* TASK: Each entry, in full: copy it out exactly.

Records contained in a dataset
/-- Rows of KEEP, part 2. -/
def regRows3_2 : List RegRow := [
  ⟨0x0C0104, [(1, 0x4)], 0xDECCD7D3, [⟨31, 16, .rw, true⟩, ⟨15, 0, .rw, true⟩], .plain⟩,
  ⟨0x0C0108, [(1, 0x4)], 0xEAC0E51B, [⟨31, 16, .rw, true⟩, ⟨15, 0, .rw, true⟩], .plain⟩,
  ⟨0x0C010C, [(1, 0x4)], 0xF40CEFBB, [⟨31, 16, .rw, true⟩, ⟨15, 0, .rw, true⟩], .plain⟩,
  ⟨0x0C0110, [(1, 0x4)], 0xFAB0F7B3, [⟨31, 16, .rw, true⟩, ⟨15, 0, .rw, true⟩], .plain⟩,
  ⟨0x0C0114, [(1, 0x4)], 0xFEACFD03, [⟨31, 16, .rw, true⟩, ⟨15, 0, .rw, true⟩], .plain⟩,
  ⟨0x0C0118, [(1, 0x4)], 0xFFAB, [⟨31, 16, .rw, true⟩, ⟨15, 0, .rw, true⟩], .plain⟩,
  ⟨0x0C011C, [(1, 0x4)], 0xFEACFFAB, [⟨31, 16, .rw, true⟩, ⟨15, 0, .rw, true⟩], .plain⟩,
  ⟨0x0C0120, [(1, 0x4)], 0xFAB0FD03, [⟨31, 16, .rw, true⟩, ⟨15, 0, .rw, true⟩], .plain⟩,
  ⟨0x0C0124, [(1, 0x4)], 0xF40CF7B3, [⟨31, 16, .rw, true⟩, ⟨15, 0, .rw, true⟩], .plain⟩,
  ⟨0x0C0128, [(1, 0x4)], 0xEAC0EFBB, [⟨31, 16, .rw, true⟩, ⟨15, 0, .rw, true⟩], .plain⟩,
  ⟨0x0C012C, [(1, 0x4)], 0xDECCE51B, [⟨31, 16, .rw, true⟩, ⟨15, 0, .rw, true⟩], .plain⟩,
  ⟨0x0C0130, [(1, 0x4)], 0xD030D7D3, [⟨31, 16, .rw, true⟩, ⟨15, 0, .rw, true⟩], .plain⟩,
  ⟨0x0C0200, [(32, 0x10)], 0x0, [⟨31, 31, .rw, false⟩, ⟨30, 30, .rw, false⟩, ⟨29, 29, .rw, false⟩, ⟨28, 28, .rw, false⟩, ⟨27, 26, .rw, false⟩, ⟨6, 0, .rw, false⟩], .plain⟩,
  ⟨0x0C0204, [(32, 0x10)], 0x0, [⟨31, 0, .rw, false⟩], .plain⟩,
  ⟨0x0C0208, [(32, 0x10)], 0x0, [⟨31, 31, .w1c, false⟩, ⟨30, 30, .w1c, false⟩, ⟨29, 29, .w1c, false⟩, ⟨15, 0, .ro, false⟩], .plain⟩,
  ⟨0x0C020C, [(32, 0x10)], 0x0, [⟨31, 0, .ro, false⟩], .plain⟩]

/-- Rows of SCAN. -/
def regRows4 : List RegRow := [
  ⟨0x100000, [], 0x80000000, [⟨31, 31, .rw, true⟩, ⟨30, 30, .rw, true⟩], .plain⟩,
  ⟨0x100004, [], 0x0, [⟨15, 8, .wo, false⟩, ⟨1, 0, .wo, false⟩], .plain⟩,
  ⟨0x100008, [], 0x0, [⟨31, 31, .ro, false⟩, ⟨15, 0, .ro, false⟩], .plain⟩,
  ⟨0x10000C, [], 0x0, [⟨31, 31, .ro, false⟩, ⟨22, 9, .ro, false⟩, ⟨8, 0, .ro, false⟩], .plain⟩,
  ⟨0x101000, [(256, 0x20)], 0x0, [⟨31, 28, .ro, false⟩, ⟨27, 27, .ro, false⟩, ⟨26, 26, .ro, false⟩, ⟨23, 16, .ro, false⟩, ⟨15, 8, .ro, false⟩, ⟨4, 0, .ro, false⟩], .plain⟩,
  ⟨0x101004, [(256, 0x20)], 0x0, [⟨31, 0, .ro, false⟩], .plain⟩,
  ⟨0x101008, [(256, 0x20)], 0x0, [⟨31, 0, .ro, false⟩], .plain⟩,
  ⟨0x10100C, [(256, 0x20)], 0x0, [⟨31, 0, .rw, false⟩], .plain⟩,
  ⟨0x101010, [(256, 0x20)], 0x0, [⟨31, 0, .rw, false⟩], .counter (some (0x101000, 27))⟩,
  ⟨0x101014, [(256, 0x20)], 0x0, [⟨31, 0, .rw, false⟩], .counter (some (0x101000, 26))⟩,
  ⟨0x101018, [(256, 0x20)], 0x0, [⟨31, 16, .ro, false⟩, ⟨15, 0, .ro, false⟩], .plain⟩,
  ⟨0x10101C, [(256, 0x20)], 0x0, [⟨31, 16, .ro, false⟩, ⟨15, 0, .ro, false⟩], .plain⟩,
  ⟨0x103000, [(36, 0x4)], 0x0, [⟨9, 0, .ro, false⟩], .plain⟩,
  ⟨0x104000, [(8, 0x4)], 0x0, [⟨31, 0, .rw, true⟩], .plain⟩,
  ⟨0x105000, [(256, 0x10)], 0x0, [⟨31, 31, .ro, false⟩, ⟨30, 30, .ro, false⟩, ⟨29, 29, .ro, false⟩, ⟨28, 28, .ro, false⟩, ⟨27, 24, .ro, false⟩, ⟨15, 0, .ro, false⟩], .plain⟩,
  ⟨0x105004, [(256, 0x10)], 0x0, [⟨31, 16, .ro, false⟩, ⟨15, 0, .ro, false⟩], .plain⟩,
  ⟨0x105008, [(256, 0x10)], 0x0, [⟨31, 16, .ro, false⟩, ⟨15, 0, .ro, false⟩], .plain⟩,
  ⟨0x10500C, [(256, 0x10)], 0x0, [⟨31, 0, .ro, false⟩], .plain⟩]

/-- Rows of POINT. -/
def regRows5 : List RegRow := [
  ⟨0x140000, [], 0x80000000, [⟨31, 31, .rw, true⟩, ⟨13, 0, .rw, true⟩], .plain⟩,
  ⟨0x140004, [], 0x0, [⟨31, 31, .ro, false⟩, ⟨30, 30, .ro, false⟩, ⟨3, 3, .ro, false⟩, ⟨2, 2, .ro, false⟩, ⟨1, 1, .ro, false⟩, ⟨0, 0, .ro, false⟩], .plain⟩,
  ⟨0x140008, [], 0x410, [⟨12, 8, .rw, true⟩, ⟨4, 0, .rw, true⟩], .plain⟩,
  ⟨0x14000C, [], 0x0, [⟨12, 0, .ro, false⟩], .plain⟩,
  ⟨0x140010, [], 0x0, [⟨31, 0, .rw, false⟩], .counter (some (0x140004, 0))⟩,
  ⟨0x140014, [], 0x0, [⟨31, 0, .rw, false⟩], .counter (some (0x140004, 1))⟩,
  ⟨0x140018, [], 0x0, [⟨31, 0, .rw, false⟩], .counter (some (0x140004, 2))⟩,
  ⟨0x14001C, [], 0x0, [⟨31, 0, .rw, false⟩], .counter (some (0x140004, 3))⟩,
  ⟨0x141000, [(3, 0x100)], 0x0, [⟨31, 0, .rw, false⟩], .mwLo 2⟩,
  ⟨0x141004, [(3, 0x100)], 0x0, [⟨7, 0, .rw, false⟩], .mwHi⟩,
  ⟨0x141008, [(3, 0x100)], 0x0, [⟨8, 8, .wo, false⟩, ⟨3, 0, .wo, false⟩], .plain⟩,
  ⟨0x14100C, [(3, 0x100)], 0x0, [⟨31, 31, .ro, false⟩, ⟨15, 0, .ro, false⟩], .plain⟩,
  ⟨0x141040, [(3, 0x100), (16, 0x4)], 0x0, [⟨31, 0, .rw, false⟩], .plain⟩]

* WRITTEN RESPONSE:
/-- Rows of KEEP, part 2. -/
def regRows3_2 : List RegRow := [
  ⟨0x0C0104, [(1, 0x4)], 0xDECCD7D3, [⟨31, 16, .rw, true⟩, ⟨15, 0, .rw, true⟩], .plain⟩,
  ⟨0x0C0108, [(1, 0x4)], 0xEAC0E51B, [⟨31, 16, .rw, true⟩, ⟨15, 0, .rw, true⟩], .plain⟩,
  ⟨0x0C010C, [(1, 0x4)], 0xF40CEFBB, [⟨31, 16, .rw, true⟩, ⟨15, 0, .rw, true⟩], .plain⟩,
  ⟨0x0C0110, [(1, 0x4)], 0xFAB0F7B3, [⟨31, 16, .rw, true⟩, ⟨15, 0, .rw, true⟩], .plain⟩,
  ⟨0x0C0114, [(1, 0x4)], 0xFEACFD03, [⟨31, 16, .rw, true⟩, ⟨15, 0, .rw, true⟩], .plain⟩,
  ⟨0x0C0118, [(1, 0x4)], 0xFFAB, [⟨31, 16, .rw, true⟩, ⟨15, 0, .rw, true⟩], .plain⟩,
  ⟨0x0C011C, [(1, 0x4)], 0xFEACFFAB, [⟨31, 16, .rw, true⟩, ⟨15, 0, .rw, true⟩], .plain⟩,
  ⟨0x0C0120, [(1, 0x4)], 0xFAB0FD03, [⟨31, 16, .rw, true⟩, ⟨15, 0, .rw, true⟩], .plain⟩,
  ⟨0x0C0124, [(1, 0x4)], 0xF40CF7B3, [⟨31, 16, .rw, true⟩, ⟨15, 0, .rw, true⟩], .plain⟩,
  ⟨0x0C0128, [(1, 0x4)], 0xEAC0EFBB, [⟨31, 16, .rw, true⟩, ⟨15, 0, .rw, true⟩], .plain⟩,
  ⟨0x0C012C, [(1, 0x4)], 0xDECCE51B, [⟨31, 16, .rw, true⟩, ⟨15, 0, .rw, true⟩], .plain⟩,
  ⟨0x0C0130, [(1, 0x4)], 0xD030D7D3, [⟨31, 16, .rw, true⟩, ⟨15, 0, .rw, true⟩], .plain⟩,
  ⟨0x0C0200, [(32, 0x10)], 0x0, [⟨31, 31, .rw, false⟩, ⟨30, 30, .rw, false⟩, ⟨29, 29, .rw, false⟩, ⟨28, 28, .rw, false⟩, ⟨27, 26, .rw, false⟩, ⟨6, 0, .rw, false⟩], .plain⟩,
  ⟨0x0C0204, [(32, 0x10)], 0x0, [⟨31, 0, .rw, false⟩], .plain⟩,
  ⟨0x0C0208, [(32, 0x10)], 0x0, [⟨31, 31, .w1c, false⟩, ⟨30, 30, .w1c, false⟩, ⟨29, 29, .w1c, false⟩, ⟨15, 0, .ro, false⟩], .plain⟩,
  ⟨0x0C020C, [(32, 0x10)], 0x0, [⟨31, 0, .ro, false⟩], .plain⟩]

/-- Rows of SCAN. -/
def regRows4 : List RegRow := [
  ⟨0x100000, [], 0x80000000, [⟨31, 31, .rw, true⟩, ⟨30, 30, .rw, true⟩], .plain⟩,
  ⟨0x100004, [], 0x0, [⟨15, 8, .wo, false⟩, ⟨1, 0, .wo, false⟩], .plain⟩,
  ⟨0x100008, [], 0x0, [⟨31, 31, .ro, false⟩, ⟨15, 0, .ro, false⟩], .plain⟩,
  ⟨0x10000C, [], 0x0, [⟨31, 31, .ro, false⟩, ⟨22, 9, .ro, false⟩, ⟨8, 0, .ro, false⟩], .plain⟩,
  ⟨0x101000, [(256, 0x20)], 0x0, [⟨31, 28, .ro, false⟩, ⟨27, 27, .ro, false⟩, ⟨26, 26, .ro, false⟩, ⟨23, 16, .ro, false⟩, ⟨15, 8, .ro, false⟩, ⟨4, 0, .ro, false⟩], .plain⟩,
  ⟨0x101004, [(256, 0x20)], 0x0, [⟨31, 0, .ro, false⟩], .plain⟩,
  ⟨0x101008, [(256, 0x20)], 0x0, [⟨31, 0, .ro, false⟩], .plain⟩,
  ⟨0x10100C, [(256, 0x20)], 0x0, [⟨31, 0, .rw, false⟩], .plain⟩,
  ⟨0x101010, [(256, 0x20)], 0x0, [⟨31, 0, .rw, false⟩], .counter (some (0x101000, 27))⟩,
  ⟨0x101014, [(256, 0x20)], 0x0, [⟨31, 0, .rw, false⟩], .counter (some (0x101000, 26))⟩,
  ⟨0x101018, [(256, 0x20)], 0x0, [⟨31, 16, .ro, false⟩, ⟨15, 0, .ro, false⟩], .plain⟩,
  ⟨0x10101C, [(256, 0x20)], 0x0, [⟨31, 16, .ro, false⟩, ⟨15, 0, .ro, false⟩], .plain⟩,
  ⟨0x103000, [(36, 0x4)], 0x0, [⟨9, 0, .ro, false⟩], .plain⟩,
  ⟨0x104000, [(8, 0x4)], 0x0, [⟨31, 0, .rw, true⟩], .plain⟩,
  ⟨0x105000, [(256, 0x10)], 0x0, [⟨31, 31, .ro, false⟩, ⟨30, 30, .ro, false⟩, ⟨29, 29, .ro, false⟩, ⟨28, 28, .ro, false⟩, ⟨27, 24, .ro, false⟩, ⟨15, 0, .ro, false⟩], .plain⟩,
  ⟨0x105004, [(256, 0x10)], 0x0, [⟨31, 16, .ro, false⟩, ⟨15, 0, .ro, false⟩], .plain⟩,
  ⟨0x105008, [(256, 0x10)], 0x0, [⟨31, 16, .ro, false⟩, ⟨15, 0, .ro, false⟩], .plain⟩,
  ⟨0x10500C, [(256, 0x10)], 0x0, [⟨31, 0, .ro, false⟩], .plain⟩]

/-- Rows of POINT. -/
def regRows5 : List RegRow := [
  ⟨0x140000, [], 0x80000000, [⟨31, 31, .rw, true⟩, ⟨13, 0, .rw, true⟩], .plain⟩,
  ⟨0x140004, [], 0x0, [⟨31, 31, .ro, false⟩, ⟨30, 30, .ro, false⟩, ⟨3, 3, .ro, false⟩, ⟨2, 2, .ro, false⟩, ⟨1, 1, .ro, false⟩, ⟨0, 0, .ro, false⟩], .plain⟩,
  ⟨0x140008, [], 0x410, [⟨12, 8, .rw, true⟩, ⟨4, 0, .rw, true⟩], .plain⟩,
  ⟨0x14000C, [], 0x0, [⟨12, 0, .ro, false⟩], .plain⟩,
  ⟨0x140010, [], 0x0, [⟨31, 0, .rw, false⟩], .counter (some (0x140004, 0))⟩,
  ⟨0x140014, [], 0x0, [⟨31, 0, .rw, false⟩], .counter (some (0x140004, 1))⟩,
  ⟨0x140018, [], 0x0, [⟨31, 0, .rw, false⟩], .counter (some (0x140004, 2))⟩,
  ⟨0x14001C, [], 0x0, [⟨31, 0, .rw, false⟩], .counter (some (0x140004, 3))⟩,
  ⟨0x141000, [(3, 0x100)], 0x0, [⟨31, 0, .rw, false⟩], .mwLo 2⟩,
  ⟨0x141004, [(3, 0x100)], 0x0, [⟨7, 0, .rw, false⟩], .mwHi⟩,
  ⟨0x141008, [(3, 0x100)], 0x0, [⟨8, 8, .wo, false⟩, ⟨3, 0, .wo, false⟩], .plain⟩,
  ⟨0x14100C, [(3, 0x100)], 0x0, [⟨31, 31, .ro, false⟩, ⟨15, 0, .ro, false⟩], .plain⟩,
  ⟨0x141040, [(3, 0x100), (16, 0x4)], 0x0, [⟨31, 0, .rw, false⟩], .plain⟩]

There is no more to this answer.